L’anno di maggiore impegno, nonostante i suoi 76 anni, fu quello in cui celebrò il 17 Giubileo, indetto a pochi mesi dalla sua elezione al Soglio pontificio. Fu proprio in questa occasione, che, continuando nel suo mecenatismo al servizio degli umili e degli ultimi, fece costruire l’Ospedale di Santa Maria e di san Gallicano, specializzato contro le malattie della pelle e quelle venerre, per consentire a quelle persone, che venivano rifiutate in altre strutture ospedaliere, di essere accolte e curate. Per l’anno giubilare fu aperta la scalinata di Trinità dei Monti, così come viene ricordato da due lapidi che si trovano presso l’imponente monumento. In occasione, sempre, dell’anno di grazia del 1725, indisse e celebrò il Concilio Lateranense, evento che non si celebrava da secoli e che doveva servire per ripristinare ordine e disciplina nei varri settori della vita della Chiesa. Purtroppo, molti biografi di questo pontefice concordano che, al di là dei buoni propositi del Santo padre, l’assise si rivelò, per certi aspetti un fallimento, nel senso che andarono disattese le premesse della vigilia, per la impreparazione di un clero abituato a non privarsi dei propri vizi e dei propri privilegi di casta. Benedetto XIII fu un papa al limite di ogni umano attivismo. Spesso, si recava a visitare i degenti nelle strutture pubbliche, gli ammalati in case private, imbattendosi in tuguri malsani, nelle carceri a visitare i detenuti. Dagli addetti alla custodia, alle pulizie, al vitto, all’assistenza pretendeva che a tutti essi riservato un trattamento d’onore e di rispetto. Fu severissimo nel rimproverare se trovava gli ammalati trascurati nel cibo, nel vestiario, negli indumenti e nell’alloggio. Da papa, si recava spesso a fare visita ai suoi confratelli domenicani. Ora alla Minerva, ora a Santa Sabina, ma sempre da umile e ultimo dei frati, tanto è vero che non disdegnava di servire a tavola. Nel corso del suo ministero petrino canonizzò molti santi tra i quali san Luigi Gonzaga, san Stanislao Kostka, santa Margherita da Cortona, san Giovanni Nepomuceno, sant’Agnese da Montepulciano, san Giovanni della Croce.

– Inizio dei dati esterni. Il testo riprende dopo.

/-- R102: the content after a reconciliation of d bytes is the last of the old content followed by the d cells from the write
cursor on; on overrun the ring is Full with rp = wp and the response is OK with the full d. -/
def Obligations.OverrunDiscardsTheOldest : Prop :=
  ∀ (s : State) (rem : Half), Inv s → s.inBeats = [] → rem.toNat ≤ s.cap →
    ∃ (t : State) (d : Nat), (d : Int) = dmaDiff s.cap s.ldc rem.toNat ∧ exec (.dmasync rem) s = .next t
      ∧ Answered s t (plain .ok d)
      ∧ t.content = (s.content ++ (List.range d).map fun j => s.mem.read (s.writeAddr j)).drop (s.sz + d - s.cap)
      ∧ (s.cap < s.sz + d → t.sz = s.cap ∧ t.rp = t.wp ∧ t.isFull = true ∧ SameStore s t ∧ SameConfig s t ∧ SameFrames s t
          ∧ SameWorld s t)

/-- R103, R188. -/
def Obligations.SetrpRelocatesTheReadCursor : Prop :=
  ∀ (s : State) (pos : Half), Inv s → s.inBeats = [] →
    (s.cap ≤ pos.toNat → ∃ t, exec (.setrp pos) s = .next t ∧ Answered s t (plain .ignored 0) ∧ Unchanged s t) ∧
    (pos.toNat < s.cap → ∃ t, exec (.setrp pos) s = .next t ∧ Answered s t (plain .ok t.sz)
      ∧ t.rp = pos.toNat ∧ (t.sz : Int) = ((s.wp : Int) - pos.toNat) % s.cap ∧ t.wp = s.wp
      ∧ t.isFull = false ∧ (pos.toNat = s.wp → t.sz = 0)
      ∧ SameStore s t ∧ SameShape s t ∧ SameConfig s t ∧ SameFrames s t ∧ SameWorld s t)

/-- R104: coherence is established by a reset ring and a DMA start of length cap, and kept by the agent's steps, by a DMASYNC
with a value the counter had v bytes ago (it stood v writes behind its present place, and it comes from cap to 0 only by cap
writes), and by every command that moves neither wp nor ldc nor cap. -/
def Obligations.CoherenceIsKept : Prop :=
  (∀ s : State, Inv s → 0 < s.cap → s.wp = 0 → wrap s.cap (s.ldc : Nat) = 0 →
    ∃ t, dmaStart s.cap s = .next t ∧ Coherent t 0) ∧
  (∀ (s : State) (u : Nat) (b : Byte), Inv s → Coherent s u → 1 ≤ s.dmaRem →
    ∃ t, dmaWrite b s = .next t ∧ Coherent t (u + 1)) ∧
  (∀ (s : State) (u : Nat), Inv s → Coherent s u → s.dmaRem = 0 → ∃ t, dmaReload s = .next t ∧ Coherent t u) ∧
  (∀ (s : State) (u v : Nat) (rem : Half), Inv s → Coherent s u → s.inBeats = [] → v ≤ u → rem.toNat ≤ s.dmaLen →
    wrap s.cap ((s.dmaLen : Int) - rem.toNat) = wrap s.cap (s.ldc + (u - v) : Nat) →
    (rem.toNat = s.cap → s.dmaRem = 0 → s.cap ≤ v) →
    ∃ t, exec (.dmasync rem) s = .next t ∧ Coherent t v) ∧
  (∀ (i : Instr) (s : State) (u : Nat), Inv s → Coherent s u → s.inBeats.length = i.beatCount →
    i.opcode ∉ [0x10#8, 0x11#8, 0x18#8, 0x1A#8, 0x1B#8] → ∃ t, exec i s = .next t ∧ Coherent t u)

/-- R105, R106: in a coherent state with u bytes outstanding, DMASYNC with the counter's present value answers OK with d
congruent to u modulo cap; d = u for u < cap, and for u = cap only from ldc = 0 with the counter read as 0. -/
def Obligations.CoherentDmasyncCountsTheBytes : Prop :=
  ∀ (s : State) (u : Nat), Inv s → Coherent s u → s.inBeats = [] →
    ∃ (t : State) (d : Nat), exec (.dmasync (BitVec.ofNat 16 s.dmaRem)) s = .next t ∧ Answered s t (plain .ok d)
      ∧ Coherent t 0 ∧ d ≤ s.cap ∧ d % s.cap = u % s.cap
      ∧ (u < s.cap → d = u)
      ∧ (u = s.cap → d = if s.ldc = 0 ∧ s.dmaRem = 0 then s.cap else 0)
      ∧ (u < s.cap → u ≤ s.cap - s.sz → t.content = s.content ++ (List.range u).map fun j => s.mem.read (s.writeAddr j))

/-- R50, R104, R105 along a run: bytes received by the DMA agent change nothing of what is valid until the DMASYNC that counts
them, and then they are the end of the content, in the order received. The premise is `Coherent` as log 18 reads R104. -/
def Obligations.ReceivedBytesBecomeTheContent : Prop :=
  ∀ (bs : List Byte) (rest : List Event) (s : State), Inv s → Coherent s 0 → s.inBeats = [] → bs.length < s.cap →
    bs.length ≤ s.cap - s.sz → s.pending = dmaBurst s.dmaLen s.dmaRem bs ++ rest →
    ∃ u, core.run (dmaBurst s.dmaLen s.dmaRem bs).length s = .next u ∧ u.pending = rest ∧ u.content = s.content
      ∧ SameRegisters s u ∧ Coherent u bs.length
      ∧ ∃ t, exec (.dmasync (BitVec.ofNat 16 u.dmaRem)) u = .next t ∧ Answered u t (plain .ok bs.length)
        ∧ t.content = s.content ++ bs.map some ∧ Coherent t 0

/-! ### The environment's steps -/

/-- R45. -/
def Obligations.DmaWriteStep : Prop :=
  ∀ (s : State) (b : Byte) (rest : List Event), Inv s → s.pending = .dmaWrite b :: rest → 1 ≤ s.dmaRem →
    ∃ t, step s = .next t ∧ t.pending = rest
      ∧ t.mem.read (s.dmaLen - s.dmaRem) = some b ∧ (∀ a, a ≠ s.dmaLen - s.dmaRem → t.mem.read a = s.mem.read a)
      ∧ t.dmaRem = s.dmaRem - 1 ∧ t.dmaLen = s.dmaLen ∧ SameRegisters s t

/-- R46, R47, R44: reload, start and read of the DMA agent's counter. -/
def Obligations.DmaReloadStartAndRead : Prop :=
  ∀ (s : State) (rest : List Event),
    (s.pending = .dmaReload :: rest → s.dmaRem = 0 → 1 ≤ s.dmaLen →
      ∃ t, step s = .next t ∧ t.pending = rest ∧ t.dmaRem = s.dmaLen ∧ t.dmaLen = s.dmaLen ∧ SameStore s t
        ∧ SameRegisters s t) ∧
    (∀ n, s.pending = .dmaStart n :: rest → n ≤ s.params.cmax →
      ∃ t, step s = .next t ∧ t.pending = rest ∧ t.dmaRem = n ∧ t.dmaLen = n ∧ t.dmaIndex = 0 ∧ SameStore s t
        ∧ SameRegisters s t) ∧
    (s.pending = .dmaRead :: rest → ∃ t, step s = .next t ∧ t.trace = s.trace ++ [.dmaCounter s.dmaRem]
      ∧ t = { s with pending := rest, trace := t.trace })

/-- The model's choice (log 9): an agent's step that R45 or R46 does not enable, or a start whose length is outside R44's range,
is refused by name. -/
def Obligations.DisabledAgentStepsAreRefused : Prop :=
  ∀ (s : State) (rest : List Event),
    (∀ b, s.pending = .dmaWrite b :: rest → s.dmaRem = 0 → step s = .refused .dmaStepNotEnabled) ∧
    (s.pending = .dmaReload :: rest → (s.dmaRem ≠ 0 ∨ s.dmaLen = 0) → step s = .refused .dmaStepNotEnabled) ∧
    (∀ n, s.pending = .dmaStart n :: rest → s.params.cmax < n → step s = .refused .dmaLengthOutOfRange)

/-- R29 (with R17 for the store, R180 for what is not touched). -/
def Obligations.HardwareResetValues : Prop :=
  ∀ (s : State) (rest : List Event), s.pending = .reset :: rest →
    ∃ t, step s = .next t ∧ t.pending = rest ∧ t.cap = s.params.cinit ∧ t.rp = 0 ∧ t.wp = 0 ∧ t.sz = 0 ∧ t.ldc = 0
      ∧ (s.params.prefill = true → ∀ a < s.params.cmax, t.mem.read a = some s.params.emptyValue)
      ∧ (s.params.prefill = false → ∀ a, t.mem.read a = none)
      ∧ t.sof = [] ∧ t.eof = [] ∧ t.xlen = 0#16 ∧ t.sofOpen = false ∧ t.fq = []
      ∧ t.isEmpty = true ∧ (t.isFull = true ↔ s.params.cinit = 0) ∧ t.mode = .none
      ∧ t.params = s.params ∧ t.dmaLen = s.dmaLen ∧ t.dmaRem = s.dmaRem

/-! ### Management -/

/-- R120. That a kept element that was unspecified holds one byte from then on (`keep` is what the cells and the content read
as afterwards) is the model's choice (log 16). -/
def Obligations.ResizeKeepsTheOldest : Prop :=
  ∀ (s : State) (newcap : Half), Inv s → s.inBeats = [] →
    (s.params.cmax < newcap.toNat →
      ∃ t, exec (.resize newcap) s = .next t ∧ Answered s t (plain .ignored s.cap) ∧ Unchanged s t) ∧
    (newcap.toNat ≤ s.params.cmax → ∃ (t : State) (k : Nat) (keep : List Byte), k = min s.sz newcap.toNat
      ∧ exec (.resize newcap) s = .next t ∧ Answered s t (plain .ok newcap.toNat)
      ∧ Agrees keep (s.content.take k) ∧ (∀ a, t.mem.read a = keep[a]?) ∧ t.content = keep.map some
      ∧ t.cap = newcap.toNat ∧ t.rp = 0 ∧ t.sz = k ∧ t.wp = (if 0 < newcap.toNat then k % newcap.toNat else 0) ∧ t.ldc = 0
      ∧ (t.isFull = true ↔ k = newcap.toNat)
      ∧ SameConfig s t ∧ SameFrames s t ∧ SameWorld s t)

/-- R121. -/
def Obligations.ClearEmptiesTheRing : Prop :=
  ∀ s : State, s.inBeats = [] →
    ∃ t, exec .clear s = .next t ∧ Answered s t (plain .ok 0) ∧ t.sz = 0 ∧ t.rp = 0 ∧ t.wp = 0 ∧ t.sofOpen = false
      ∧ t.isEmpty = true ∧ (t.isFull = true ↔ s.cap = 0) ∧ t.fq = s.fq
      ∧ SameStore s t ∧ SameShape s t ∧ SameConfig s t ∧ SameWorld s t
      ∧ (∀ i : Half, ∃ u, exec (.index i) t = .next u ∧ Answered t u (plain .ok s.params.emptyValue.toNat))
      ∧ (∃ u, exec .pop t = .next u ∧ Answered t u (plain .empty 0))
      ∧ (∃ u, exec .peek t = .next u ∧ Answered t u (plain .empty 0))

/-- R122. -/
def Obligations.NopChangesNothing : Prop :=
  ∀ s : State, s.inBeats = [] → ∃ t, exec .nop s = .next t ∧ Answered s t (plain .ok 0) ∧ Unchanged s t

/-- R123, R26: the status registers, each of them a value that fits, with the layout of STATUS. -/
def Obligations.RdsrReadsTheStatusRegisters : Prop :=
  ∀ (s : State) (r : Half), Inv s → s.inBeats = [] →
    (14 < r.toNat → ∃ t, exec (.rdsr r) s = .next t ∧ Answered s t (plain .ignored 0) ∧ Unchanged s t) ∧
    (r.toNat ≤ 14 → ∃ (t : State) (v : Nat) (status : Half), exec (.rdsr r) s = .next t ∧ Answered s t (plain .ok v)
      ∧ Unchanged s t ∧ v < 65536
      ∧ [status.toNat, s.cap, s.sz, s.rp, s.wp, s.ldc, s.xlen.toNat, s.sof.length, s.eof.length, s.fq.length, s.params.cmax,
          s.params.dmaxlen, s.params.fqDepth, s.params.emptyValue.toNat, ((s.fq.map fun f => f.payload.length).headD 0)][r.toNat]?
        = some v
      ∧ (status.getLsbD 0 = true ↔ s.sz = 0) ∧ (status.getLsbD 1 = true ↔ s.sz = s.cap)
      ∧ status.getLsbD 2 = s.sofOpen ∧ (status.getLsbD 3 = true ↔ s.fq = [])
      ∧ (status.getLsbD 4 = true ↔ s.fq.length = s.params.fqDepth)
      ∧ status.extractLsb' 5 2
        = (if s.sof ≠ [] then 3#2 else if s.eof ≠ [] then 2#2 else if s.xlen ≠ 0#16 then 1#2 else 0#2)
      ∧ status.extractLsb' 7 9 = 0#9)

/-! ### Triage configuration -/

/-- R130. -/
def Obligations.SetsofWritesTheStartSequence : Prop :=
  ∀ (s : State) (len : Half), s.inBeats.length = len.toNat →
    (s.params.dmaxlen < len.toNat →
      ∃ t, exec (.setsof len) s = .next t ∧ Answered s t (plain .ignored 0) ∧ Unchanged s t) ∧
    (len.toNat ≤ s.params.dmaxlen → ∃ t, exec (.setsof len) s = .next t ∧ Answered s t (plain .ok len.toNat)
      ∧ t.sof = s.inBeats ∧ t.sofOpen = false ∧ t.eof = s.eof ∧ t.xlen = s.xlen ∧ t.fq = s.fq
      ∧ (0 < len.toNat → t.mode = .sof)
      ∧ SameStore s t ∧ SameCursors s t ∧ SameShape s t ∧ SameWorld s t) ∧
    (len.toNat = 0 → exec (.setsof len) s = exec .clrsof s)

In tutto questo scenario di splendore, purtroppo, c’è stato un cono d’ombra che ha offuscato la sua immagine cristallina. La presenza fra i suoi più stretti collaboratori del cardinale Coscia, accusato, giustamente o ingiustamente, e per questo anche processato e condannato, dopo la morte del santo pontefice, di essere stato un personaggio avido, che aveva abusato della bontà dell’Orsini, commerciando in titoli, dignità, riconoscimenti, promozioni, favori e indulgenze. Questo macigno, ha pesato negativamente sulla vita del pontefice, spesso rimproverato da altri collaboratori di esserne stato il protettore. Può darsi lo sia stato inconsapevolmente o consapevolmente, ma vogliamo riconoscergli un ‘attenuante che nessuno mai, finora si è mai azzardato avanzare, anche nelle sedi delle due fasi processuali precedenti in cui poteva essere elevato agli onori degli altari?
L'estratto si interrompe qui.